The standard data output format from these sequencers is known as FASTQ. Such FASTQ files are essentially text files which record the sequence of each read, along with an associated quality score which provides an estimate of the reliability of each base call. These files (usually in conjunction with genome reference and relevant metadata files) are what are processed by NGS bioinformatics pipelines.
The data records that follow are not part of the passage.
-- ==== Sys2Proof/Machine/FpOps.lean ====
section
/-! DEFINITION. The shapes of the floating-point, conversion and compare instructions (06 R157 to R172). -/

namespace Sys2Proof.Machine

/-- The format of a type code of Formats Q and U. -/
def fmtOf (t : BitVec 2) : Fmt := if t = 0 then f64 else if t = 1 then f32 else if t = 2 then f16 else bf16

/-- A Format A floating-point instruction: rne, subnormals honoured (06 R157). -/
def vecFp (s : State) (o : OpA) (F : Fmt) (f : Nat → Nat → Nat × Sticky) : Host.Outcome State Fault Refusal :=
  vec2 s o fun a b => mapF F.width (64 / F.width) fun e => f (elem F.width a e) (elem F.width b e)

/-- vfma in Format A: the old destination is the addend, read plain (06 R157). -/
def vecFma (s : State) (o : OpA) (F : Fmt) : Host.Outcome State Fault Refusal :=
  issue s (okCode o.ca && okCode o.cb) 4 fun c =>
    vecEff c 4 o.d.toNat [(o.a.toNat, o.ca.toNat), (o.b.toNat, o.cb.toNat)] [o.d.toNat] false fun t =>
      mapF F.width (64 / F.width) fun e =>
        fpFma F .rne false 0 (elem F.width (c.w.getV o.a.toNat t) e) (elem F.width (c.w.getV o.b.toNat t) e)
          (elem F.width (c.w.getV o.d.toNat t) e)

/-- A 16-bit floating-point instruction (04 R98). -/
def vecFp16 (s : State) (o : Op16) (F : Fmt) (f : Nat → Nat → Nat × Sticky) : Host.Outcome State Fault Refusal :=
  vec16 s o fun a b => mapF F.width (64 / F.width) fun e => f (elem F.width a e) (elem F.width b e)

/-- A Format Q instruction: a rounding or .ftz, sources plain, SEED advanced under rs (04 R100, 05 R127). -/
def vecQ (s : State) (o : OpQ) (addend : Bool) (f : Fmt → Rnd → Bool → Nat → Nat → Nat → Nat → Nat × Sticky) :
    Host.Outcome State Fault Refusal :=
  issue s (okQ o) 4 fun c =>
    let F := fmtOf o.t
    let r := rndOf o.rnd.toNat
    let x := seedStep c.w.seed
    vecEff c 4 o.d.toNat [(o.a.toNat, 0), (o.b.toNat, 0)] (if addend then [o.d.toNat] else []) (r == .rs) fun t =>
      mapF F.width (64 / F.width) fun e =>
        f F r (o.ftz == 1) (draw x t e) (elem F.width (c.w.getV o.a.toNat t) e) (elem F.width (c.w.getV o.b.toNat t) e)
          (elem F.width (c.w.getV o.d.toNat t) e)

/-- A one-source floating-point instruction (06 R161). -/
def vecU (s : State) (o : OpU) (f : Fmt → Nat → Nat × Sticky) : Host.Outcome State Fault Refusal :=
  issue s (okCode o.ca) 4 fun c =>
    let F := fmtOf o.t
    vecEff c 4 o.d.toNat [(o.a.toNat, o.ca.toNat)] [] false fun t =>
      mapF F.width (64 / F.width) fun e => f F (elem F.width (c.w.getV o.a.toNat t) e)

/-! ## Conversions (06 R167, R168) -/

/-- A conversion type: an integer with signedness and width, or a format (04 Table 04-8). -/
inductive CvtTy where
  | int (sgn : Bool) (w : Nat)
  | fp (F : Fmt)
  deriving DecidableEq, Repr

/-- The type of a code of Table 04-8. -/
def cvtTy : Nat → CvtTy
  | 0 => .int true 8
  | 1 => .int true 16
  | 2 => .int true 32
  | 3 => .int true 64
  | 4 => .int false 8
  | 5 => .int false 16
  | 6 => .int false 32
  | 7 => .int false 64
  | 8 => .fp f64
  | 9 => .fp f32
  | 10 => .fp f16
  | _ => .fp bf16

/-- Bits of a conversion type. -/
def CvtTy.width : CvtTy → Nat
  | .int _ w => w
  | .fp F => F.width

/-- An integer as an exact value. -/
def intNum (i : Int) : Num := .fin (decide (i < 0)) i.natAbs 0

/-- One sub-element converted (06 Table 06-6). A widening conversion is exact, and .sat has no effect on it (06 R169). Log entry 19 (DEDUCED). -/
def cvt1 (src dst : CvtTy) (r : Rnd) (sat : Bool) (u x : Nat) : Nat × Sticky :=
  match src, dst with
  | .int ss ws, .int sd wd =>
    let v := typeVal ss ws x
    if (ss == sd && decide (ws ≤ wd)) || !sat then (wrapN wd v, 0)
    else
      let c := clampI (typeLo sd wd) (typeHi sd wd) v
      (wrapN wd c.1, c.2)
  | .int ss ws, .fp F => convertFp F (intNum (typeVal ss ws x)) r sat false u
  | .fp G, .fp F => convertFp F (unpack G x) r (sat && decide (F.width ≤ G.width)) false u
  | .fp G, .int sd wd =>
    let c := fpToInt (unpack G x) r sat u (typeLo sd wd) (typeHi sd wd)
    (wrapN wd c.1, c.2)

/-! ## Compares (06 R170) -/

/-- The type of a compare or reduction code: 0 i32, 1 n32, 2 i64, 3 n64, 4 f32, 5 f64, 6 f16, 7 bf16 (04 R106, R109). -/
def cmpTy : Nat → CvtTy
  | 0 => .int true 32
  | 1 => .int false 32
  | 2 => .int true 64
  | 3 => .int false 64
  | 4 => .fp f32
  | 5 => .fp f64
  | 6 => .fp f16
  | _ => .fp bf16

/-- The outcome of a compare condition on two integers (06 Table 06-7). -/
def cmpInt (cond : Nat) (a b : Int) : Bool :=
  match cond with
  | 0 => decide (a = b)
  | 1 => decide (a ≠ b)
  | 2 => decide (a < b)
  | 3 => decide (a ≤ b)
  | 4 => decide (b < a)
  | 5 => decide (b ≤ a)
  | 6 => true
  | 7 => false
  | _ => decide (a ≠ b)

/-- The outcome of a compare on two floating-point values, and its flags (06 Table 06-7). -/
def cmpFp (cond : Nat) (a b : Num) : Bool × Sticky :=
  if isNan a || isNan b then
    (decide (7 ≤ cond), if 2 ≤ cond ∧ cond ≤ 5 then fInvalid else sigFlag [a, b])
  else
    let lt := numLt false a b
    let gt := numLt false b a
    (match cond with
      | 0 => !lt && !gt
      | 1 => lt || gt
      | 2 => lt
      | 3 => !gt
      | 4 => gt
      | 5 => !lt
      | 6 => true
      | 7 => false
      | _ => lt || gt, 0)

/-- A compare of two registers under a type code (06 R170). -/
def cmpWord (cond t : Nat) (a b : Word) : Bool × Sticky :=
  match cmpTy t with
  | .int sg w => (cmpInt cond (typeVal sg w a.toNat) (typeVal sg w b.toNat), 0)
  | .fp F => cmpFp cond (unpack F (a.toNat % 2 ^ F.width)) (unpack F (b.toNat % 2 ^ F.width))

/-- A vector compare: pd in each active thread (06 R170). -/
def vecCmp (s : State) (o : OpP) (cond : Nat) : Host.Outcome State Fault Refusal :=
  issue s (okCode o.ca && okPd o.pd && okCmpType cond o.t) 4 fun c =>
    let ts := threads c.mask
    let f := fun t => cmpWord cond o.t.toNat (c.w.getV o.a.toNat t) (c.w.getV o.b.toNat t)
    let rs := [o.a.toNat, o.b.toNat]
    guarded [illegalRegs c rs [], poisonRegs c rs [] []] <|
      .ok (retire c c.s (((useV ts [(o.a.toNat, o.ca.toNat)] c.w).setPs o.pd.toNat ts fun t => (f t).1).raise
        (orAll (ts.map fun t => (f t).2))) 4)

/-- A uniform compare: one result in pd of every active thread (06 R148, R170). -/
def uniCmp (s : State) (o : OpP) (cond : Nat) : Host.Outcome State Fault Refusal :=
  issue s (okCode o.ca && okPd o.pd && okCmpType cond o.t) 4 fun c =>
    let r := cmpWord cond o.t.toNat (c.w.getS o.a.toNat) (c.w.getS o.b.toNat)
    guarded [poisonRegs c [] [o.a.toNat, o.b.toNat] []] <|
      .ok (retire c c.s (((useS [(o.a.toNat, o.ca.toNat)] c.w).setPs o.pd.toNat (threads c.mask) fun _ => r.1).raise r.2) 4)

/-- A predicate instruction: pd in each active thread (06 R172). -/
def predOp (s : State) (pd : BitVec 3) (f : Wave → Nat → Bool) : Host.Outcome State Fault Refusal :=
  issue s (okPd pd) 4 fun c =>
    .ok (retire c c.s (c.w.setPs pd.toNat (threads c.mask) fun t => f c.w t) 4)

end Sys2Proof.Machine
end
Owing to their large size, FASTQ files are typically compressed using gzip.

You may already be familiar with FASTA format to report nucleotide sequences. FASTQ format is similar to that, but it also reports a metric called a quality score, which reflects the likelihood of a given base-call being correct.

Look at the extract from a FASTQ file below, which shows the information pertaining to a single read.

@SRR071233.197343 NRTG514-16_0001:3:2:6067:17258 length=40
TGGGTAGTATTTGGTTACATGAGTAAGTTCTTTAATGGTG
+
CCCCCCCCCCCCCCCCCCCCCCCCCCCCCCCCCCCCCCDC

Each read will comprise 4 lines of text:

Line1 – the contents of this line may vary, although it should always begin with the @ character and is then followed by the sequence identifier. In this example, the identifier is a public repository accession number (SRR071233), followed by the number of reads within the file (197343).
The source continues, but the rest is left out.